Однажды сын короля, что ходил тем путем на охоту, проезжая мимо ее дома, безмерно увлекся этой красивой веткой и послал сказать хозяйке, чтобы продала ему ее за любую цену, какую только захочет. И хозяйка, после тысячи отказов да отговорок, наконец, возбужденная выгодой, связанная обещаниями, приведенная в смятение угрозами, побежденная мольбами, отдала ему вазу, заклиная беречь и холить ветку, ибо любила ее воистину не меньше дочери и так именно ее и ценила, как плод своей утробы.
И вот принц с величайшей радостью велел принести вазу с веткой прямо к себе в покои и поставить на подоконник и стал окапывать и поливать ее своими руками. А потом случилось вот что: однажды вечером улегся принц в постель, слуги погасили свечи, и едва все вокруг утихло и все во дворце погрузились в первый сон, как услышал принц в доме шаги, будто кто ощупью потихоньку идет к его ложу.
И стал он думать: то ли это слуга крадется стащить кошель с деньгами, то ли домовой — сдернуть со спины одеяло; но как он был человек мужественный, который не устрашился бы и злого беса, то застыл на месте, словно мертвая кошка, ожидая, что будет дальше. И тут он почувствовал, что это существо приблизилось к нему вплотную, и от прикосновения ощутил, что оно гладкое; и где он ожидал наткнуться на иглы дикобраза, там нашел нечто более нежное и мягкое, чем берберская шерсть, более приятное и податливое, чем хвост куницы, более шелковистое и легкое, чем перышки щегленка. Он быстро передвинулся поближе, подумав, что это фея (как оно и было на самом деле), приклеился к ней, словно коралловый полип, и принялись они в игры играть: то в “Поклюй, поклюй, воробушек”, то в “А ну-ка, где спрятал камушек?”[42].

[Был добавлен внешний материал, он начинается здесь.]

-- ==== Sys2Proof/Tests/Slice0.lean ====
section
/-! SUPPORT. The model's own tests. Every expected value is one of spec/95_test_vectors.md (the section is named at each
group) or is written out from the encoding of spec/30_encoding.md R60; the driver and constant vectors use its test
configuration CFG_T. Then, for every statement with hypotheses, a concrete state and operands that meet them. -/

namespace Sys2Proof.Tests

open Sys2Proof Sys2Proof.Machine

/-! ### CFG_T (95_test_vectors.md section 2) -/

/-- The constants of CFG_T at W = 4. -/
def magicT4 : Vector (BitVec 32) 10 :=
  #v[0x50451456, 0x40410412, 0x10041044, 0x10010042, 0x40040404, 0x00401010, 0x00400402, 0x10001004, 0x40010010,
    0x00040040]

/-- The constants of CFG_T at W = 8. -/
def magicT8 : Vector (BitVec 64) 10 :=
  #v[0x1410451050451456, 0x0400410040410412, 0x1010041010041044, 0x0010010010010042, 0x0400040040040404,
    0x1000401000401010, 0x0400010000400402, 0x1000040010001004, 0x0000400040010010, 0x0010001000040040]

/-- CFG_T. -/
def cfgT : Config := ⟨magicT4, magicT8, 0x9E3779B9, 0x9E3779B97F4A7C15⟩

/-- The bits CFG_T's constants may have, each one less than a prime. -/
def primeBits : List Nat := [1, 2, 4, 6, 10, 12, 16, 18, 22, 28, 30, 36, 40, 42, 46, 52, 58, 60]

theorem primeBits_prime : ∀ b ∈ primeBits, (b + 1).Prime := by
  intro b hb
  simp only [primeBits, List.mem_cons, List.not_mem_nil, or_false] at hb
  rcases hb with rfl | rfl | rfl | rfl | rfl | rfl | rfl | rfl | rfl | rfl | rfl | rfl | rfl | rfl | rfl | rfl | rfl | rfl <;>
    norm_num

theorem cfgT_bits4 : ∀ i : Fin 10, ∀ b < 32, (cfgT.magicEntry .w4 i).getLsbD b = true → b ∈ primeBits ∧ b + 1 ≤ 31 := by
  decide

theorem cfgT_bits8 : ∀ i : Fin 10, ∀ b < 64, (cfgT.magicEntry .w8 i).getLsbD b = true → b ∈ primeBits ∧ b + 1 ≤ 63 := by
  decide

/-- CFG_T meets law M1, so the law can be met. -/
theorem test_cfgT_lawM1 : cfgT.LawM1 := by
  intro W i b hb hset
  cases W with
  | w4 => exact ⟨.inr (primeBits_prime b (cfgT_bits4 i b hb hset).1), (cfgT_bits4 i b hb hset).2⟩
  | w8 => exact ⟨.inr (primeBits_prime b (cfgT_bits8 i b hb hset).1), (cfgT_bits8 i b hb hset).2⟩

/-- CFG_T meets law M2. -/
theorem test_cfgT_lawM2 : cfgT.LawM2 := by
  intro W; cases W <;> decide

/-! ### Reading an outcome -/

/-- The next state, if there is one. -/
def after : Host.Outcome State Fault Refusal → Option State
  | .next t => some t
  | .fault _ => none
  | .refused _ => none

/-- A register after a command. -/
def reg (r : Reg) (o : Host.Outcome State Fault Refusal) : Option Word := (after o).map fun t => t.getX r

/-- STATUS.ERR, FADDR, FCMD after a command. -/
def latch (o : Host.Outcome State Fault Refusal) : Option (BitVec 4 × Word × Word) :=
  (after o).map fun t => (t.err, t.faddr, t.fcmd)

/-- The accesses made, as (address, size). -/
def reads (o : Host.Outcome State Fault Refusal) : Option (List (Nat × Nat)) :=
  (after o).map fun t => t.bus.map fun c => (c.addr, c.size)

/-- Memory bytes after a command. -/
def bytes (a n : Nat) (o : Host.Outcome State Fault Refusal) : Option (List Byte) :=
  (after o).map fun t => t.mem.bytesAt a n

/-- The reset state with registers x0 to x4 set. -/
def regs (x0 x1 x2 x3 x4 : Word) : State := { State.reset with x := #v[x0, x1, x2, x3, x4, 0, 0, 0] }

/-- The same with bytes placed in memory. -/
def put (a : Nat) (bs : List Byte) (s : State) : State := { s with mem := s.mem.setBytes a bs }

/-- The same with another map behind the memory port. -/
def mapped (map : List Region) (s : State) : State := { s with map := map }

/-- "hello world" (95_test_vectors.md 3.6). -/
def helloWorld : List Byte := [0x68, 0x65, 0x6C, 0x6C, 0x6F, 0x20, 0x77, 0x6F, 0x72, 0x6C, 0x64]

/-- "hello, world", its terminator, and the trailing bytes of 3.7. -/
def helloComma : List Byte :=
  [0x68, 0x65, 0x6C, 0x6C, 0x6F, 0x2C, 0x20, 0x77, 0x6F, 0x72, 0x6C, 0x64, 0x00, 0xEE, 0xEE, 0xEE]

/-- "abc" and "abcd". -/
def abc : List Byte := [0x61, 0x62, 0x63]
def abcd : List Byte := [0x61, 0x62, 0x63, 0x64]

/-! ### Well-formedness (R65 (d)): the check refuses an ill-formed term -/

theorem test_wellFormed_magicW4 : (Instr.magicW4 0 10).wellFormed = true ∧ (Instr.magicW4 0 11).wellFormed = false := by
  decide

theorem test_wellFormed_magicW8 : (Instr.magicW8 7 10).wellFormed = true ∧ (Instr.magicW8 7 15).wellFormed = false := by
  decide

/-! ### Decoding (3.1): one word per constructor, written out from R60's fields -/

theorem test_decode_primitives_w4 :
    decode 0x00000001 = .legal (.magicW4 0 0) ∧ decode 0x00006882 = .legal (.maskW4 1 2 3) ∧
    decode 0x00006683 = .legal (.mixW4 5 1 3) ∧ decode 0x00000904 = .legal (.scrambleW4 2 2) ∧
    decode 0x00004405 = .legal (.red2W4 0 1 2) ∧ decode 0x00034406 = .legal (.red3W4 0 1 2 3) ∧
    decode 0x001CBB87 = .legal (.red4W4 7 6 5 4 3) ∧ decode 0x00005688 = .legal (.comb2W4 5 5 2) ∧
    decode 0x00034409 = .legal (.comb3W4 0 1 2 3) ∧ decode 0x0023440A = .legal (.comb4W4 0 1 2 3 4) ∧
    decode 0x0000170B = .legal (.mczW4 6 5) := by decide

theorem test_decode_primitives_w8 :
    decode 0x028003C1 = .legal (.magicW8 7 10) ∧ decode 0x0000B242 = .legal (.maskW8 4 4 5) ∧
    decode 0x000066C3 = .legal (.mixW8 5 1 3) ∧ decode 0x00000944 = .legal (.scrambleW8 2 2) ∧
    decode 0x0000D7C5 = .legal (.red2W8 7 5 6) ∧ decode 0x00034446 = .legal (.red3W8 0 1 2 3) ∧
    decode 0x00234447 = .legal (.red4W8 0 1 2 3 4) ∧ decode 0x00004448 = .legal (.comb2W8 0 1 2) ∧
    decode 0x00034449 = .legal (.comb3W8 0 1 2 3) ∧ decode 0x0023444A = .legal (.comb4W8 0 1 2 3 4) ∧
    decode 0x000005CB = .legal (.mczW8 3 1) := by decide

А потом — прежде чем Солнце вышло, как главный врач, осмотреть поникшие и печальные цветы, которые ожидали его с нетерпением, — загадочная гостья поднялась с ложа и исчезла, и принц остался один, полный блаженства, беременный любопытством, нагруженный удивлением. И поскольку вся эта история повторялась в течение семи дней, его снедало и томило желание узнать, что за счастье подарили ему звезды и что за корабль, нагруженный сладостями Любви, приходит каждую ночь бросать якорь в его постели.
И вот когда в одну из ночей, утомленная его ласками, милая девочка делала баиньки, он привязал одну из ее кос к своей руке, чтобы она не улизнула, позвал слугу и велел зажечь свечи. И что же он увидел? Истинный цвет красоты, чудо из женщин, зеркальце, расписное яичко Венеры, прекрасное сокровище Амура; увидел куколку, лапушку, горлинку ясную, Фату Моргану[43], знамя парчовое, колос золотой; увидел похитительницу сердец, глаз соколиный, луну полную, голубиный клювик, королевский кусочек, игрушечку — словом, такое увидал зрелище, что впору ума лишиться.
И, созерцая эту красоту, воскликнул:
— Кинься в огонь, богиня Кипрская! Надень себе веревку на шею, Елена Прекрасная! Идите прочь, Креуса и Фьорелла[44], ибо ваши красоты — всего лишь безделушки рядом с этой красавицей, что одна стоит вас двоих! О красота всецелая, совершенная, спелая, полная, истинная! О дар, достойный королевских сокровищниц, Севильи, блеска двора; о грация, в которой не найти изъяна, которой нет предела! О сон, сладкий сон, пролей свой маковый отвар в очи этой драгоценности, не лишай меня наслаждения созерцать, сколько захочу, этот триумф красоты! О прекрасная коса, связавшая меня! О прекрасные очи, палящие меня огнем! О прекрасные губы, наполняющие меня силами! О прекрасная грудь, что утешает меня! О прекрасная рука, пронзающая мне сердце! Где, где, в какой мастерской чудес Природы исполнена эта живая статуя! Какая Индия прислала свое золото для этих волос! Какая Эфиопия — слоновую кость, чтобы изваять этот лоб! Какая Маремма[45] доставила изумруды для этих очей! Какой Тир принес пурпур, чтобы украсить румянцем это лицо! Какой Восток отдал свои жемчуга, чтобы составить в ряд эти зубки, словно бусы! Какая горная вершина от своих снегов подарила белизну этой груди! От снегов, которые чудесно, вопреки природе, дают жизнь цветам и воспламеняют сердца!
С этими словами он обхватил ее будто виноградную лозу, которая одна могла даровать утешение всей его жизни; и, когда обнял ее так, она, освободившись ото сна, ответила на воздыхания влюбленного принца грациозным зевком. Видя, что она проснулась, он сказал ей:
— О счастье мое! Если, рассматривая этот храм Любви без свечей, я был как в муках, что же станет с моей жизнью теперь, когда ты зажгла два своих светильника! О прекрасные очи, которые одним триумфальным пасом света заставили звезды играть с пустым банком[46]! Вы, только вы пронзили это сердце; только вы, как свежее яичко, способны приложить к нему целебный пластырь[47]! И ты, дивная моя целительница, сжалься над больным от любви, которого охватил жар, когда на смену ночной тьме явились лучи твоей красы! Коснись своими руками моей груди, потрогай пульс, пропиши мне рецепт! Но зачем я еще жду рецепта, душа моя? Приложи к моим губам пять примочек своим нежным ротиком! Не желаю иных растираний, кроме ласк твоей руки, ибо уверен, что только сердечный напиток твоей великолепной грации и корень этого “воловьего языка”[48] сделают меня совершенно свободным и здоровым!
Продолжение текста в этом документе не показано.